### WHAT TO PRODUCE
The requested output is every line from the one with "back to it; the" through the last line below, printed exactly.

### EXERCISE DATA
——

-- ==== Sys2Proof/Laws/Run.lean ====
section
/-! SUPPORT. Runs (R175): what a run keeps and how it ends or hangs; that a polling loop ends where the polls are fair;
and that no hang inside one step is lost by the form in which State holds the environment. -/

namespace Sys2Proof.Machine

/-! ### Runs (R175) -/

theorem Env.MayBecome.refl (e : Env) : e.MayBecome e := ⟨List.prefix_rfl, fun h => ⟨rfl, h⟩⟩

/-- The environment's move keeps the invariant. -/
theorem State.EnvMay.inv {s t : State} (h : s.EnvMay t) (hi : s.Inv) : t.Inv := by
  obtain ⟨e, -, rfl⟩ := h
  exact hi

/-- The environment's move is seen in no observation. -/
theorem State.EnvMay.observation {s t : State} (h : s.EnvMay t) : t.observation = s.observation := by
  obtain ⟨e, -, rfl⟩ := h
  rfl

variable {r : Nat → Option State} {n : Nat} {s : State}

/-- A run is over after a HALTED state: nothing leaves HALTED (R28). -/
theorem IsRun.halted_last (h : IsRun r) (hs : r n = some s) (hh : s.run = .halted) : r (n + 1) = none :=
  h.last n s hs fun t ht => by rw [step_halted hh] at ht; cases ht

theorem IsRun.none_after (h : IsRun r) (hn : r n = none) (k : Nat) : r (n + k) = none := by
  induction k with
  | zero => exact hn
  | succ k ih => exact h.after _ ih

/-- A state of a run has a state before it, of which it is the next one after the environment's move. -/
theorem IsRun.pred (h : IsRun r) (hs : r (n + 1) = some s) :
    ∃ u t, r n = some u ∧ step u = .next t ∧ t.EnvMay s := by
  cases hn : r n with
  | none => rw [h.after n hn] at hs; cases hs
  | some u =>
    cases ht : step u with
    | next t =>
      obtain ⟨v, hv, hr⟩ := h.next n u t hn ht
      obtain rfl : v = s := Option.some.inj (hr.symm.trans hs)
      exact ⟨u, t, rfl, ht, hv⟩
    | fault f => rw [h.last n u hn (by simp [ht])] at hs; cases hs
    | refused f => rw [h.last n u hn (by simp [ht])] at hs; cases hs

/-- What every step and every move of the environment keep, a run keeps. -/
theorem IsRun.keeps (h : IsRun r) {P : State → Prop} (hstep : ∀ u t, P u → step u = .next t → P t)
    (henv : ∀ u t, P u → u.EnvMay t → P t) (h0 : ∀ s, r 0 = some s → P s) (n : Nat) {s : State} (hs : r n = some s) :
    P s := by
  induction n generalizing s with
  | zero => exact h0 s hs
  | succ n ih =>
    obtain ⟨u, t, hu, ht, hm⟩ := h.pred hs
    exact henv t s (hstep u t (ih hu) ht) hm

/-- A run has one end. -/
theorem RunEndsWith.unique (h : IsRun r) {o o' : Observation} (ho : RunEndsWith r o) (ho' : RunEndsWith r o') : o = o' := by
  obtain ⟨n, s, hs, hh, rfl⟩ := ho
  obtain ⟨m, t, ht, hh', rfl⟩ := ho'
  have key : ∀ {i j : Nat} {u v : State}, r i = some u → u.run = .halted → r j = some v → j ≤ i := by
    intro i j u v hu hru hv
    by_contra hlt
    obtain ⟨k, rfl⟩ : ∃ k, j = i + 1 + k := ⟨j - (i + 1), by omega⟩
    rw [h.none_after (h.halted_last hu hru) k] at hv
    cases hv
  obtain rfl : n = m := le_antisymm (key ht hh' hs) (key hs hh ht)
  rw [Option.some.inj (hs.symm.trans ht)]

/-- A run ends, or goes on for ever, or comes to a running core whose step never completes (R175). -/
theorem IsRun.ends_or_hangs (h : IsRun r) (h0 : (r 0).isSome = true) :
    RunEnds r ∨ (RunHangs r ∧ ((∀ n, (r n).isSome = true) ∨ ∃ n s, r n = some s ∧ ∀ t, step s ≠ .next t)) := by
  by_cases he : RunEnds r
  · exact .inl he
  · refine .inr ⟨fun n s hs => ?_, ?_⟩
    · cases hr : s.run
      · rfl
      · exact absurd ⟨_, n, s, hs, hr, rfl⟩ he
    · by_cases hall : ∃ n s, r n = some s ∧ ∀ t, step s ≠ .next t
      · exact .inr hall
      · refine .inl fun n => ?_
        induction n with
        | zero => exact h0
        | succ n ih =>
          obtain ⟨s, hs⟩ := Option.isSome_iff_exists.mp ih
          by_contra hn
          refine hall ⟨n, s, hs, fun t ht => hn ?_⟩
          obtain ⟨u, -, hu⟩ := h.next n s t hs ht
          rw [hu]; rfl

/-! ### A polling loop ends under the premise of fairness (R175 b, R199) -/

/-- The polling idiom of R199 stands at `L`: an LDI through a pointer that holds KBSR_ADDR, then a BRzp back to it; the
stream's front byte is `b`. -/
structure PollLoop (c : Config) (L : Word) (dr : RegIdx) (off back : BitVec 9) (b : Byte) (u : State) : Prop where
  cfg : u.cfg = c
  run : u.run = .running
  ldi : decode (u.store L) = .ldi dr off
  br : decode (u.store (L + 1)) = .br false true true back
  ptr : u.store (L + 1 + sext off) = c.kbsrAddr
  front : ∃ rest, u.env.input = b :: rest

/-- Where a polling loop may stand: none of its words is a device cell, and its branch leads back. -/
structure PollLoopPlace (c : Config) (L : Word) (off back : BitVec 9) : Prop where
  wf : c.wf
  ldi : L ≠ c.kbsrAddr ∧ L ≠ c.kbdrAddr
  br : L + 1 ≠ c.kbsrAddr ∧ L + 1 ≠ c.kbdrAddr
  ptr : L + 1 + sext off ≠ c.kbsrAddr ∧ L + 1 + sext off ≠ c.kbdrAddr
  back : L + 1 + 1 + sext back = L

variable {c : Config} {L : Word} {dr : RegIdx} {off back : BitVec 9} {b : Byte} {u v : State}

theorem PollLoop.envMay (h : PollLoop c L dr off back b u) (hm : u.EnvMay v) : PollLoop c L dr off back b v := by
  obtain ⟨e, ⟨⟨more, hp⟩, -⟩, rfl⟩ := hm
  obtain ⟨rest, hf⟩ := h.front
  exact ⟨h.cfg, h.run, h.ldi, h.br, h.ptr, rest ++ more, by rw [← hp, hf]; rfl⟩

——

### ANSWER BELOW
/-- The polling idiom of R199 stands at `L`: an LDI through a pointer that holds KBSR_ADDR, then a BRzp back to it; the
stream's front byte is `b`. -/
structure PollLoop (c : Config) (L : Word) (dr : RegIdx) (off back : BitVec 9) (b : Byte) (u : State) : Prop where
  cfg : u.cfg = c
  run : u.run = .running
  ldi : decode (u.store L) = .ldi dr off
  br : decode (u.store (L + 1)) = .br false true true back
  ptr : u.store (L + 1 + sext off) = c.kbsrAddr
  front : ∃ rest, u.env.input = b :: rest

/-- Where a polling loop may stand: none of its words is a device cell, and its branch leads back. -/
structure PollLoopPlace (c : Config) (L : Word) (off back : BitVec 9) : Prop where
  wf : c.wf
  ldi : L ≠ c.kbsrAddr ∧ L ≠ c.kbdrAddr
  br : L + 1 ≠ c.kbsrAddr ∧ L + 1 ≠ c.kbdrAddr
  ptr : L + 1 + sext off ≠ c.kbsrAddr ∧ L + 1 + sext off ≠ c.kbdrAddr
  back : L + 1 + 1 + sext back = L

variable {c : Config} {L : Word} {dr : RegIdx} {off back : BitVec 9} {b : Byte} {u v : State}

theorem PollLoop.envMay (h : PollLoop c L dr off back b u) (hm : u.EnvMay v) : PollLoop c L dr off back b v := by
  obtain ⟨e, ⟨⟨more, hp⟩, -⟩, rfl⟩ := hm
  obtain ⟨rest, hf⟩ := h.front
  exact ⟨h.cfg, h.run, h.ldi, h.br, h.ptr, rest ++ more, by rw [← hp, hf]; rfl⟩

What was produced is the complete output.